呂布が袁紹軍の実力を詳しく知らないのと同じ様に、袁紹軍も呂布の実力を正確には知っていない事は、さほど不自然な事ではなく、またその為に作戦を立てにくいと言うのも分からない話ではない。
そう考えると、郭図の言い分は相手に対する思いやりにはかけているものの、そこまで理不尽な事でもない気がしていた。
「いや、怒っていいと思うッスよ? いくらなんでもお人好しに過ぎると言いますか、好意的解釈も度が過ぎると言いますか」
張郃は呂布に向かってそう言うが、呂布は不思議そうに首を傾げる。
「そうかなぁ。別におかしくはないと思うけど」
「無理だよ。呂布将軍はこんな人だから」
すでに説得を諦めた張遼が、首を振って言う。
「人の話はアテにならない事は知っていましたが、ここまで印象が違うとは思っていませんでした。と言うか、張郃将軍。この人は『ホンモノ』なのですか?」
「お? 何だ、子龍、その疑いの眼差しは。実力と言う意味でも、本人と言う意味でも間違い無く本物の呂布将軍だ。見てから腰抜かすなよ?」
趙雲に対してそんな軽口を叩いていた張郃だったが、それでも郭図から提案された新たな作戦を聞いた時には言葉を失っていた。
「そんなものが作戦だと? 冗談にも程があるでしょう!」
真っ先に抗議したのは張遼だった。
「冗談? この程度の事であれば、顔良、文醜であれば難なくこなせる程度の事。天下の名将である呂布将軍であれば造作もない事でしょう」
「そう考えるのであれば、客将である呂布将軍ではなく顔良将軍を使うべきところ。決して上策では無い」
張遼と同じく、審配も強く抗議している。
「まあ、どう言われても構いませんが、それは命令違反と捉えますよ? 実際に総大将は顔良将軍で軍監はこの郭図である事には変わらないのですから」
「無謀な作戦には諫言を用いるのが忠臣のなすところ。それとも郭図殿は最初から周りの者の意見に聞く耳を持たぬと言われるか」
審配は食い下がったが、郭図の方はこれ以上話す事は無いと言う態度を崩そうとしない。
「援軍とは戦う為の助力であるはず。
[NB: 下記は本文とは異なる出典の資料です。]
/-- Harvest or the feed engine has blocks or records of the context in the Granary in hand: they lie over every controller. -/
def State.granWork (s : State) (c : CtxId) : Bool :=
  match (s.ctx c).img with
  | none => false
  | some img =>
    let x := (s.ctx c).snap
    (s.snapLive c && (x.set ++ x.toStage ++ x.toSend ++ (match x.restore with | some y => [y.next] | none => [])).any fun i =>
      match blockLoc img i with | some l => isGran l | none => false) ||
    (!(s.ctx c).feed.flight.isEmpty && match img.feed with
      | some g => (match img.memory.regions[g.region]? with | some r => r.win == 2 | none => false)
      | none => false)

/-- Context c has work at unit u (log 155). -/
def State.workAt (s : State) (c : CtxId) (u : UnitId) : Bool :=
  let runs := (s.ctx c).st == .running || (s.ctx c).st == .paused || (s.ctx c).st == .draining
  match unitIn u 0x1000 2048, unitIn u 0x1800 512, unitIn u 0x0400 8, unitIn u 0x0600 8, unitIn u 0x0910 16 with
  | some g, _, _, _, _ => s.coreCtx g == some c
  | _, some q, _, _, _ => s.quadCtx q == some c
  | _, _, some d, _, _ => s.sync.tallies.any (fun e => e.2.assigned && e.2.ctx == c && e.1 / 4096 == d) ||
      s.sync.bells.any fun e => e.2.assigned && e.2.ctx == c && e.1 / 512 == d
  | _, _, _, some e, _ => (s.redEng e).slots.any fun b => b.2.ctx == c
  | _, _, _, _, some f => runs && f == c.toNat && !(s.ctx c).feed.flight.isEmpty
  | _, _, _, _, _ =>
    match unitIn u 0x0310 12 with
    | some n => (runs && ((s.quadsOf c).any (fun q => s.strmWorkAt c q n) || (s.threadsOf c).any fun th => s.threadWorkAt c th n)) ||
        s.granWork c
    | none => if u == uHarvest 0 || u == uHarvest 1 then s.snapLive c else false

/-- Contexts with work at a unit that starts its reset are faulted and purged. -/
def State.loseWorkAt (s : State) (u : UnitId) : State :=
  (allCtx.filter fun c => s.workAt c u).foldl (fun s c => s.ctxLost c u.toNat 2) s

/-! ### Module reset (R414, R415, R431) -/

/-- What a module reset, or the loss of the rails, leaves: the fuses, what the NVM holds, the carrier, the free-value
counter, what has been sent, what the watchdog holds, and the wakes of vector units under way (R163); everything else is at
reset. -/
def State.wiped (s : State) : State :=
  let s := s.cutJournal
  { State.reset with
    pending := s.pending
    freeCtr := s.freeCtr
    out := s.out
    fuses := s.fuses
    nvm := { bundles := s.nvm.bundles, half0 := s.nvm.half0, half1 := s.nvm.half1 }
    car := s.car
    cores := s.cores.filterMap fun e => match e.2.vpow with
      | .waking _ => some (e.1, { vpow := .waking true })
      | _ => none
    fab := { lasers := s.fab.lasers.map fun e => (e.1, e.2.afterReset) }
    rst := { attempts := s.rst.attempts, modCause := s.rst.modCause, carried := s.rst.carried, episode := s.rst.episode,
             begun := s.rst.begun } }

/-- A module reset begins, with a cause that the watchdog holds. -/
def State.moduleReset (s : State) (code : Reason) (unit : BitVec 16) : State :=
  s.wiped.modRst fun r => { r with modCause := some (code, unit), begun := r.begun + 1 }

/-- FAULT notices of every context before a module reset (R418). -/
def State.allNotices (s : State) : State :=
  (allCtx.filter fun c => (s.ctx c).st != .empty).foldl (fun s c => s.faultNotices c false) s

/-- A Reeve that is hung, or has lost its clock, may or may not still send the notices, which are best effort (R418, log 113). -/
def State.perhapsNotices (s : State) : State :=
  let (b, s) := s.draw 1
  if b == 1 then s.allNotices else s

/-- A module reset that the fault history records first: it starts when its entry is read back, or at once where a Vault in ERROR
journals nothing. -/
def State.dueReset (s : State) (code : Reason) (unit : BitVec 16) : State :=
  if s.rst.due.isSome then s
  else
    let s := s.allNotices
    let s := s.modRst fun r => { r with due := some (code, unit), level := 4 }
    if s.nvm.queue.isEmpty || s.vault.st == .error then s.moduleReset code unit else s

/-- A bound of Table 14.1 has passed and a module reset follows (R415). -/
def State.escalateModule (s : State) (failed : Nat) (unit : UnitId) : State :=
  let s := s.rstRecord 0x0B04 sevNotice none unit.toNat failed 4
  let s := match s.log.held.getLast? with
    | some (_, e) => s.modRst fun r => { r with carried := r.carried ++ [e] }
    | none => s
  s.dueReset 0x0B04 unit

/-! ### Die reset (R413) -/

/-- Contexts that a reset of die d faults; 8 is HD1. -/
def State.dieContexts (s : State) (d : Nat) : List CtxId :=
  allCtx.filter fun c =>
    let rs := (s.ctx c).mem.regions
    let gran := rs.any fun r => r.win == 2
    if d == 8 then gran
    else (s.quadsOf c).any (fun q => q / 64 == d) || (rs.any fun r => r.win != 2 && r.die.toNat == d) || (s.cfrac != 0 && gran)

/-- Die reset of CDd, or of HD1 (8), starts: RST_DIE, the contexts, and what they lose. -/
def State.startDie (s : State) (d : Nat) : State :=
  if s.rst.dieResets.contains d then s
  else
    let s := s.newEpisode
    let obj := if d == 8 then 0x0A01 else 0x0300 + d
    let s := s.modRst fun r => { r with level := 3, cntDie := satAdd 16 r.cntDie 1, dieResets := r.dieResets ++ [d] }
    let s := s.rstRecord 0x0B03 sevDieFatal none obj 0 3
    (s.dieContexts d).foldl (fun s c => s.ctxLost c obj 3) s

/-! ### Engine reset (R412) -/

/-- Units of Table 14.3. -/
def resetsAlone (u : UnitId) : Bool :=
  let inR (lo n : Nat) : Bool := decide (lo ≤ u.toNat) && decide (u.toNat < lo + n)
  inR 0x1000 2048 || inR 0x1800 512 || inR 0x0400 8 || inR 0x0600 8 || inR 0x0A00 2 || inR 0x0910 16 || inR 0x0700 16 ||
    u == uGate || inR 0x0310 12

/-- A hung unit is reset: alone, or with its die, or with the module. -/
def State.startEngine (s : State) (u : UnitId) : State :=
  if resetsAlone u then
    let u := resetUnit u
    if s.underReset u then s
    else
      let s := s.newEpisode.modRst fun r => { r with level := 2, engines := r.engines ++ [u] }
      match unitIn u 0x1800 512 with
      | some q => ([uQuad q] ++ [0, 1, 2, 3].map (fun i => uCore (4 * q + i))).foldl (fun s u => s.loseWorkAt u) s
      | none =>
        if u == uFeed 0 then allCtx.foldl (fun s c => s.loseWorkAt (uFeed c)) s else s.loseWorkAt u
  else
    match dieAbove u with
    | some d => s.startDie d
    | none => s.escalateModule 0 u

/-- The level that the reset of a unit starts: its own, its die's or the module's. -/
def unitLevel (u : UnitId) : Nat := if resetsAlone u then 2 else if (dieAbove u).isSome then 3 else 4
それとも呂布将軍は我ら袁紹軍にのみ血を流させ、自らは高みの見物をした上で援軍の功を誇るおつもりかな?」
「いや、俺はやらないとは一言も言ってないですけど?」
呂布は不思議そうに首を傾げる。
「は? あ、ああ、ま、まぁそうですが」
「具体的にどの様な人員と、どの様な配置をお考えかを伺いたいのですが、それも命令違反や越権行為に当たりますか?」
「い、いえ、そのような事は……」
呂布の反応が予想外だったのか、郭図は言葉を失っている。
「では、詳しくお聞かせ下さい。その上で、こちらも意見させていただくかもしれませんが、その時には改めて一考していただければと」
呂布は丁寧に郭図に言う。
その反応がよほど想定外だったのか、郭図も顔良も審配や張遼に対しての様に言葉が出てこなくなっていた。
袁紹の二枚看板の片割れ、顔良
ぶっちゃけ、よくわからない人で孔融からは袁紹軍を代表する豪傑と評され、荀彧からは話にならない雑魚呼ばわりされると言う、極端すぎる評価でしょう。
本編では侠客出身としてますが、袁紹軍で将軍位にあるという事を考えると一軍に匹敵する勢力を持参して、袁紹軍に加わったのではないかと思われます。
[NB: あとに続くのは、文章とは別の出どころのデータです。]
/-- 128 records wait, or 1 ms has passed since the oldest: an event message. -/
def execEventFlush (session : BitVec 32) (s : State) : Host.Outcome State Fault Refusal :=
  match s.gate.sessions.find? fun x => x.num == session && !x.waiting.isEmpty with
  | none => .next s
  | some x =>
    let now := x.waiting.take 128
    let recs := now.filterMap fun i => (s.log.held.find? fun e => e.1 == i).map (·.2)
    let s := s.modSession session fun y => { y with waiting := y.waiting.drop 128 }
    .next (s.gateOutOn session (.events session (now.headD 0) recs))

/-! ### Headers of what the module sends (R358) -/

/-- Bytes of a reply's body, where the manual lays it out. -/
def Body.size : Body → Option Nat
  | .none => Option.some 0
  | .bytes b => some b.length
  | .words w => some (8 * w.length)
  | .events _ l => some (16 + 64 * l.length)
  | .context _ _ _ _ | .digest _ _ _ | .ring _ _ _ => Option.none

/-- The 32 bytes of a message that leaves by the Gate; none for what is no message of Table 12.3, or has a body with no
layout. -/
def Out.header : Out → Option (BitVec 256)
  | .reply r => r.body.size.map fun n =>
      headerOf 0x02 (match r.op with | some op => BitVec.ofNat 8 (opNum op) | none => 0) r.context r.session r.seq r.reason
        (BitVec.ofNat 8 (2 * b2n r.inProgress)) 0 (BitVec.ofNat 32 n)
  | .events n _ l => some (headerOf 0x03 0 0xFF n 0 0 0 0 (BitVec.ofNat 32 (16 + 64 * l.length)))
  | .accept n _ _ _ => some (headerOf 0x11 0 0xFF n 0 0 0 0 6231)
  | .feedReq c n _ _ _ _ _ => some (headerOf 0x20 0 (c.setWidth 8) n 0 0 0 0 22)
  | _ => none

end Sys2Proof.Machine
end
曹操軍で言えば青洲兵並の実力と勢力でなければ、袁紹軍での影響力を持てなかったのではないでしょうか。
荀彧は袁紹軍の面々を低く見る傾向があり、まあその通りでもあるのですが、顔良は相当な実力者だったのかもしれません。
もしかすると、由緒正しき家柄の将軍だった可能性もあります。
が、本編の顔良の様にオネエではなかったでしょう。
ちなみに本編中に張郃が袁紹軍では低く見られているという感じの事を言っていますが、実際には名前が出てこないだけで、さほど低く見られてはいなかったみたいです。